Run the local lab in three terminals.

Terminal 1: start the development issuer:

python federation_demo.py serve-issuer

Terminal 2: start the federation gateway:

set EXPECTED_ISSUER=http://127.0.0.1:9000
set EXPECTED_AUDIENCE=api://federation-gateway
set ALLOWED_SUBJECT_PREFIX=system:serviceaccount:payments:
python federation_demo.py serve-gateway

Terminal 3: mint a workload token and exchange it:

python federation_demo.py mint-token --subject system:serviceaccount:payments:api > oidc.jwt
set /p TOKEN=<oidc.jwt
curl -X POST http://127.0.0.1:9001/exchange -H "Authorization: Bearer %TOKEN%"

On macOS or Linux, use this equivalent shell syntax:

python federation_demo.py mint-token --subject system:serviceaccount:payments:api > oidc.jwt
TOKEN="$(cat oidc.jwt)"
curl -X POST http://127.0.0.1:9001/exchange -H "Authorization: Bearer $TOKEN"

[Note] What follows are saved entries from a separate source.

/-- Writes of consecutive words from register `r` on. -/
def writeWords : Nat → List Word → List RegWrite
  | _, [] => []
  | r, x :: xs => .v r x :: writeWords (r + 1) xs

/-! ### Results outstanding and their landing (R14, R15) -/

/-- The register that a write names: vector registers from 0, predicates from 128. -/
def RegWrite.key : RegWrite → Nat
  | .v r _ => r
  | .p r _ => 128 + r

/-- Applies one write. -/
def Strand.apply (t : Strand) : RegWrite → Strand
  | .v r x => t.setReg r x
  | .p r x => t.setPred r x

/-- Applies writes in order. -/
def Strand.applyAll (t : Strand) (ws : List RegWrite) : Strand := ws.foldl Strand.apply t

/-- A write to a register in the slot map sets its slot's superseded bit (R155); what an earlier request on the CXL.io path is still to
give the register no longer counts (R15). -/
def Strand.supersede (t : Strand) (ws : List RegWrite) : Strand :=
  { t with super := (t.fast.zip t.super).map fun x => x.2 || ws.any fun w => w.key == x.1.1
           host := t.host.map fun q => { q with dead := q.dead ++ ws.map RegWrite.key } }

/-- A result that will land later: the register keeps its old value until then. DEDUCED: notes/assumptions/74.md. -/
def Strand.push (t : Strand) (ws : List RegWrite) : Strand :=
  if ws = [] then t else { t.supersede ws with out := t.out ++ [ws] }

/-- Drops outstanding writes to the registers of `ws`: a later write in program order has given their final value. -/
def dropKeys (ws : List RegWrite) (out : List (List RegWrite)) : List (List RegWrite) :=
  out.map fun o => o.filter fun w => !(ws.any fun x => x.key == w.key)

/-- Lands the result at position `i`. DEDUCED: notes/assumptions/74.md. -/
def Strand.land (t : Strand) (i : Nat) : Strand :=
  match t.out[i]? with
  | some ws => { t.applyAll ws with out := (dropKeys ws (t.out.take i) ++ t.out.drop (i + 1)).filter (· != []) }
  | none => t

/-- Lands every outstanding result, in program order. -/
def Strand.landAll (t : Strand) : Strand := { t.applyAll t.out.flatten with out := [] }

/-- A write that is visible at once (R269): it supersedes what is outstanding to its register. -/
def Strand.writeNow (t : Strand) (ws : List RegWrite) : Strand :=
  { (t.supersede ws).applyAll ws with out := (dropKeys ws t.out).filter (· != []) }

/-- Lands the uniform result at position `i`. -/
def Band.landK (b : Band) (i : Nat) : Band :=
  match b.kout[i]? with
  | some w => { b.setUreg w.r w.x with kout := (b.kout.take i).filter (fun y => y.r != w.r) ++ b.kout.drop (i + 1) }
  | none => b

/-- What stays outstanding when the uniform results that satisfy `p` land: the others, but for those to a register that a landed
result later in program order has given its final value (R15). -/
def kept (p : KWrite → Bool) : List KWrite → List KWrite
  | [] => []
  | w :: ws => if p w || ws.any (fun y => p y && y.r == w.r) then kept p ws else w :: kept p ws

/-- Lands the uniform results that satisfy `p`, in program order. -/
def Band.landKWhere (b : Band) (p : KWrite → Bool) : Band :=
  { (b.kout.filter p).foldl (fun x w => x.setUreg w.r w.x) b with kout := kept p b.kout }

/-- Lands every uniform result that a lane waits for. -/
def Band.landKFor (b : Band) (l : Nat) : Band := b.landKWhere fun w => w.lanes.contains l

/-- Whether a strand waits for a request on the CXL.io path: one that returns a short-latency result, or an acquire. -/
def HostReq.returns (q : HostReq) : Bool :=
  q.acq || match q.act with
  | .read _ _ _ => true
  | .write _ => false
  | .update _ d => d.isSome
  | .fetch _ d _ => d.isSome

/-- Whether a strand waits for a result on the CXL.io path. -/
def Strand.hostResults (t : Strand) : Bool := t.host.any HostReq.returns

/-- Whether a strand has no short-latency result outstanding (R14). -/
def Band.quiet (b : Band) (l : Nat) : Bool :=
  (b.strand l).out == [] && !(b.strand l).hostResults && !(b.kout.any fun w => w.lanes.contains l)

/-- Applies an engine write to its band. A short-latency result to the same register that is still outstanding is earlier in program
order, since a later word waits for the engine (R15): it is dropped. DEDUCED: notes/assumptions/74.md. -/
def Band.applyEng (b : Band) : EngWrite → Band
  | .lane l w => b.updStrand l fun t => t.writeNow [w]
  | .k r x => { b.setUreg r x with kout := b.kout.filter (·.r != r) }

/-- The lane (32 for a uniform register) and key of the register that an engine write names. -/
def EngWrite.place : EngWrite → Nat × Nat
  | .lane l w => (l, w.key)
  | .k r _ => (32, 256 + r)

/-- The writes of an engine result that no later slot of its chain has overruled (R15). -/
def EngOut.final (e : EngOut) : List EngWrite := e.writes.filter fun w => !e.skip.contains w.place

/-- A later slot writes registers that an engine word of its own chain names: the engine's result no longer changes them (R15). -/
def Band.overrule (b : Band) (places : List (Nat × Nat)) : Band :=
  if b.engOut = [] then b else { b with engOut := b.engOut.map fun e => { e with skip := e.skip ++ places } }

/-! ### The sheaf (R11, R23) -/

/-- The sheaf being issued; where there is none, an empty one. -/
def State.sh (s : State) : Sheaf := s.sheaf.getD { clump := 0, die := 0, core := 0, quad := 0, at_ := 0, pc := 0, next := 0, lanes := [] }

/-- Changes the sheaf. -/
def State.updSh (s : State) (f : Sheaf → Sheaf) : State := { s with sheaf := some (f s.sh) }

/-- The strand of a lane of the sheaf. -/
def State.str (s : State) (m : Lane) : Strand := s.strand s.sh.clump m

/-- The band of a lane of the sheaf. -/
def State.bnd (s : State) (m : Lane) : Band := s.band s.sh.clump m.band

/-- The sheaf's clump. -/
def State.clp (s : State) : Clump := s.clump s.sh.clump

/-- Changes a strand of the sheaf's clump. -/
def State.updStr (s : State) (m : Lane) (f : Strand → Strand) : State := s.updStrand s.sh.clump m f

/-- Whether the chain is cancelled for a lane. -/
def Sheaf.isStopped (h : Sheaf) (m : Lane) : Bool := h.stopped.any fun x => x.1 == m

/-- The value of a guard for a strand (R21, R23). -/
def Ext.guard (e : Ext) (t : Strand) : Bool := !e.gen || (t.pred e.p != e.neg)

/-- The strands for which the word at hand has an effect: those of the sheaf whose guard is true, in ascending home lane,
less those for which the chain is cancelled. -/
def State.active (s : State) : List Lane :=
  s.sh.lanes.filter fun m => !s.sh.isStopped m && s.sh.ext.guard (s.str m)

You should receive a JSON response containing a short-lived internal access token. Now try a denied subject:

python federation_demo.py mint-token --subject system:serviceaccount:default:debug > bad.jwt
set /p BAD_TOKEN=<bad.jwt
curl -X POST http://127.0.0.1:9001/exchange -H "Authorization: Bearer %BAD_TOKEN%"

The gateway rejects it because system:serviceaccount:default:debug does not match the allowed subject prefix. That is the core of workload federation: a signed token is necessary, but authorization depends on claims and policy.

How to Connect This to Real Providers

The local demo has the same moving parts as a real cloud setup. The difference is that the cloud provider owns the verifier and token issuer for the target credential.

GitHub Actions to AWS

In AWS, create an IAM OIDC provider for GitHub and a role trust policy. The role trust policy should require the expected audience and a tightly scoped sub claim. For GitHub, that usually means a specific organization, repository, branch, tag, or environment. Avoid broad wildcard subjects. A role that trusts every repository in an organization can become a production deployment path for unrelated code.

{
  "Version": "2012-10-17",
  "Statement": [
    {
      "Effect": "Allow",
      "Principal": {
        "Federated": "arn:aws:iam::123456789012:oidc-provider/token.actions.githubusercontent.com"
      },
      "Action": "sts:AssumeRoleWithWebIdentity",
      "Condition": {
        "StringEquals": {
          "token.actions.githubusercontent.com:aud": "sts.amazonaws.com",
          "token.actions.githubusercontent.com:sub": "repo:acme/payments:ref:refs/heads/main"
        }
      }
    }
  ]
}

The workflow then requests an OIDC token and uses the official AWS credential action to exchange it for temporary AWS credentials. The important part is the trust policy, not only the workflow YAML.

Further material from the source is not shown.